Start of Block
-- ==== Sys2Proof/Machine/Capture.lean ====
section
/-! DEFINITION. The capture unit (section 6): claiming, recording, the report lists, the decision of a recording, MISSED,
and the capture commands and registers. -/

namespace Sys2Proof.Machine

open Sys2Proof (Byte Time Payload Line)

/-! ### Report lists (R117) -/

/-- Every entry of both report lists with tag `x` takes tag IGNORED. -/
def Capture.ignoreTag (c : Capture) (x : Tag) : Capture :=
  { c with lists :=
      ⟨c.lists.a.map fun t => if t = x then .ignored else t, c.lists.b.map fun t => if t = x then .ignored else t⟩ }

/-- Enter a burst at the tail of the report list of `l`. -/
def Capture.enterBurst (c : Capture) (l : Line) (t : Tag) : Capture :=
  { c with lists := c.lists.set l (c.lists.get l ++ [t]) }

/-- Whether a line is eligible: the latched LINE SELECT names it (R112). -/
def Capture.eligible (c : Capture) (l : Line) : Bool := c.latchedSelect.names l

/-! ### Recording a burst (sections 6.3 and 6.4) -/

/-- The capture unit takes BURST START of `l` with the burst's start time (R6, R114): claimed, when STAMP takes the start
time, passed over or ignored. -/
def Capture.burstStart (c : Capture) (l : Line) (start : Time) : Capture :=
  if c.eligible l then
    match c.st with
    | .armed => { c.enterBurst l .recorded with st := .filling l, count := 0, stamp := start, closed := false, verdict := none }
    | .filling _ => c.enterBurst l .passed
    | .full (.line _) => c.enterBurst l .passed
    | .full .host => c.enterBurst l .ignored
    | .idle => c.enterBurst l .ignored
  else c.enterBurst l .ignored

/-- Take the oldest notice off the link from the front end of `l` to the capture unit. -/
def State.dropCaptureNotice (s : State) (l : Line) : State :=
  s.setLink l { s.link.get l with toCapture := (s.link.get l).toCapture.tail }

/-- CAPTURE_BURST_START (R114). In DORMANT an ARMED capture unit begins no recording, and the burst is entered as IGNORED; in its
other states the burst takes the tag of R114 there too (R128, R160; log entry 8). When the oldest notice is no BURST START the event does not occur. -/
def execCaptureBurstStart (l : Line) (s : State) : Host.Outcome State Fault Refusal :=
  match (s.link.get l).toCapture with
  | .burstStart start :: _ =>
    .next { s.dropCaptureNotice l with
      cap := if s.pow.st = .dormant ∧ s.cap.st = .armed then s.cap.enterBurst l .ignored else s.cap.burstStart l start }
  | _ => .next s

/-- Whether an element of `l` belongs to a recording under way: FILLING with owner `l`, before the close (R115, R118). -/
def Capture.records (c : Capture) (l : Line) : Bool := decide (c.st = .filling l) && !c.closed

/-- Append an element to the recording, or drop it with TRUNCATED when COUNT is 256 (R115, R116). -/
def State.appendElement (s : State) (lvl : Level) (d : Nat) : State :=
  if s.cap.count < Config.captureCapacity then
    { s with mem := writeCaptureEntry s.mem s.cap.count lvl d, cap := { s.cap with count := s.cap.count + 1 } }
  else { s with cap := { s.cap with truncated := true } }

/-- CAPTURE_ELEMENT (R115, R116). -/
def execCaptureElement (l : Line) (s : State) : Host.Outcome State Fault Refusal :=
  match (s.link.get l).toCapture with
  | .element lvl d :: _ =>
    if s.cap.records l then .next ((s.dropCaptureNotice l).appendElement lvl d) else .next (s.dropCaptureNotice l)
  | _ => .next s

/-- Whether a burst with this report is kept under a MODE (the table of R118). -/
def keeps : CaptureMode → Report → Bool
  | _, .unmatched => true
  | .unmatched, .matched => false
  | .all, .matched => true
  | _, .aborted => false

/-- Decide a recording of line `l` with the report `r` (R118): kept, FULL with the owner line; discarded, ARMED with
COUNT 0. -/
def Capture.decideRecording (c : Capture) (l : Line) (r : Report) : Capture :=
  if keeps c.latchedMode r then { c with st := .full (.line l), closed := false, verdict := none }
  else { c with st := .armed, count := 0, closed := false, verdict := none }

/-- The recording of `l` closes: it is decided when the report is also held, and else the close is kept (R118). -/
def Capture.close (c : Capture) (l : Line) : Capture :=
  match c.verdict with
  | some r => c.decideRecording l r
  | none => { c with closed := true }

/-- CAPTURE_CLOSE (R118, R119): BURST END or BURST ABORT of `l` is taken, and closes the recording of `l` under way. -/
def execCaptureClose (l : Line) (s : State) : Host.Outcome State Fault Refusal :=
  match (s.link.get l).toCapture with
  | .burstEnd _ :: _ =>
    .next { s.dropCaptureNotice l with cap := if s.cap.records l then s.cap.close l else s.cap }
  | .burstAbort _ :: _ =>
    .next { s.dropCaptureNotice l with cap := if s.cap.records l then s.cap.close l else s.cap }
  | _ => .next s

/-- The report on the burst that line `l` has under recording is held: the recording is decided when the close has been taken, and else the
verdict is kept (R118). -/
def Capture.holdReport (c : Capture) (l : Line) (r : Report) : Capture :=
  if c.st = .filling l then
    if c.closed then c.decideRecording l r else { c with verdict := some r }
  else c

/-- Act on a report by the tag of the list entry it concerns (R117, R118, R120). -/
def Capture.actOnReport (c : Capture) (l : Line) (r : Report) : Tag → Capture
  | .recorded => c.holdReport l r
  | .passed => { c with missed := c.missed || keeps c.latchedMode r }
  | .ignored => c

/-- Remove the oldest entry of the report list of `l`. -/
def Capture.dropEntry (c : Capture) (l : Line) : Capture := { c with lists := c.lists.set l (c.lists.get l).tail }

/-- Take the oldest report off the link from the decoder of `l` to the capture unit. -/
def State.dropReport (s : State) (l : Line) : State :=
  s.setLink l { s.link.get l with reports := (s.link.get l).reports.tail }

/-- CAPTURE_REPORT (R117): the report concerns the oldest entry of the line's list, which is removed. In DORMANT nothing else
comes of it, as the capture unit keeps its state and its flags there (R128, R160; log entry 8). A report on a burst
whose BURST START the capture unit has not yet taken is not taken before it. -/
def execCaptureReport (l : Line) (s : State) : Host.Outcome State Fault Refusal :=
  match (s.link.get l).reports, s.cap.lists.get l with
  | r :: _, t :: _ =>
    .next { s.dropReport l with
      cap := if s.pow.st = .dormant then s.cap.dropEntry l else (s.cap.dropEntry l).actOnReport l r t }
  | _, _ => .next s

/-! ### Commands (sections 6.2, 6.6, 6.7) -/

/-- Arm: LINE SELECT and MODE latched, TRUNCATED and MISSED cleared, PASSED entries made IGNORED, COUNT 0 (R113, R122). -/
def Capture.arm (c : Capture) : Capture :=
  { c.ignoreTag .passed with
    st := .armed
    count := 0
    truncated := false
    missed := false
    latchedSelect := c.select
    latchedMode := c.mode
    closed := false
    verdict := none }

/-- The ARM CAPTURE command (R113). -/
def State.armCapture (s : State) : State × CommandResult :=
  match s.cap.st with
  | .idle => ({ s with cap := s.cap.arm }, .ok)
  | .armed => (s, .busy)
  | .filling _ => (s, .busy)
  | .full _ => (s, .busy)

/-- ARM_CAPTURE (R113). -/
def execArmCapture (s : State) : Host.Outcome State Fault Refusal := .next (s.command State.armCapture)

/-- Abandon a recording: COUNT 0, the RECORDED entry made IGNORED, the state as given (R121, R128). -/
def Capture.abandon (c : Capture) (st : CaptureState) : Capture :=
  { c.ignoreTag .recorded with st := st, count := 0, closed := false, verdict := none }

/-- The DISARM CAPTURE command (R121). -/
def State.disarmCapture (s : State) : State × CommandResult :=
  match s.cap.st with
  | .idle => (s, .ok)
  | .armed => ({ s with cap := { s.cap with st := .idle } }, .ok)
  | .filling _ => ({ s with cap := s.cap.abandon .idle }, .ok)
  | .full _ => (s, .busy)

/-- DISARM_CAPTURE (R121). -/
def execDisarmCapture (s : State) : Host.Outcome State Fault Refusal := .next (s.command State.disarmCapture)

/-- Give up a held recording: an automatic re-arm if AUTO REARM is set, IDLE if it is clear (R122). -/
def Capture.giveUp (c : Capture) : Capture := if c.rearm then c.arm else { c with st := .idle, count := 0 }

/-- The RELEASE CAPTURE command (R122). -/
def State.releaseCapture (s : State) : State × CommandResult :=
  match s.cap.st with
  | .full _ => if s.cap.pins = 0 then ({ s with cap := s.cap.giveUp }, .ok) else (s, .pinned)
  | .filling _ => (s, .busy)
  | .idle => (s, .empty)
  | .armed => (s, .empty)

/-- RELEASE_CAPTURE (R122). -/
def execReleaseCapture (s : State) : Host.Outcome State Fault Refusal := .next (s.command State.releaseCapture)

/-- Make the first load-length entries a held recording with owner HOST (R125). -/
def Capture.load (c : Capture) : Capture :=
  { c.ignoreTag .passed with
    st := .full .host
    count := c.loadLength.toNat
    truncated := false
    missed := false }

/-- The LOAD CAPTURE command (R125). -/
def State.loadCapture (s : State) : State × CommandResult :=
  match s.cap.st with
  | .idle =>
    if 1 ≤ s.cap.loadLength.toNat ∧ s.cap.loadLength.toNat ≤ Config.captureCapacity then
      ({ s with cap := s.cap.load }, .ok)
    else (s, .badArg)
  | .armed => (s, .busy)
  | .filling _ => (s, .busy)
  | .full _ => (s, .busy)

/-- LOAD_CAPTURE (R125). -/
def execLoadCapture (s : State) : Host.Outcome State Fault Refusal := .next (s.command State.loadCapture)

/-! ### Registers (R112, R124) -/

/-- Write CAPTURE CONTROL: the three fields are stored, the latched copies are not changed (R112). -/
def State.writeCaptureControl (v : Byte) (s : State) : State :=
  { s with cap := { s.cap with
      select := lineSelectOf v
      mode := if v.getLsbD 2 then .all else .unmatched
      rearm := v.getLsbD 3 } }

/-- CAPTURE_CONTROL_WRITE (R112). -/
def execCaptureControlWrite (v : Byte) (s : State) : Host.Outcome State Fault Refusal :=
  .next (s.registerAccess (State.writeCaptureControl v))

/-- Write a byte of the load length: the high byte when `hi`, else the low byte (R124). -/
def State.writeLoadLength (hi : Bool) (v : Byte) (s : State) : State :=
  { s with cap := { s.cap with
      loadLength := if hi then v ++ s.cap.loadLength.extractLsb' 0 8 else s.cap.loadLength.extractLsb' 8 8 ++ v } }

/-- LOAD_LENGTH_WRITE (R124). -/
def execLoadLengthWrite (hi : Bool) (v : Byte) (s : State) : Host.Outcome State Fault Refusal :=
  .next (s.registerAccess (State.writeLoadLength hi v))

/-! ### Pinning (R126) and DORMANT (R128) -/

/-- A REPLAY job comes to depend on the recording. -/
def State.pin (s : State) : State := { s with cap := { s.cap with pins := s.cap.pins + 1 } }

/-- A REPLAY job no longer depends on the recording. -/
def State.unpin (s : State) : State := { s with cap := { s.cap with pins := s.cap.pins - 1 } }

/-- ENTER DORMANT at the capture unit: a FILLING recording is discarded, ARMED with COUNT 0 (R128). -/
def Capture.enterDormant (c : Capture) : Capture :=
  match c.st with
  | .filling _ => c.abandon .armed
  | .idle => c
  | .armed => c
  | .full _ => c

end Sys2Proof.Machine
end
End of Block
» **What is needed**
Exact lines only, please: output the listing from the first line to the line with "open Sys2Proof (Byte Time Payload Line)", both included.

» **Your response**
-- ==== Sys2Proof/Machine/Capture.lean ====
section
/-! DEFINITION. The capture unit (section 6): claiming, recording, the report lists, the decision of a recording, MISSED,
and the capture commands and registers. -/

namespace Sys2Proof.Machine

open Sys2Proof (Byte Time Payload Line)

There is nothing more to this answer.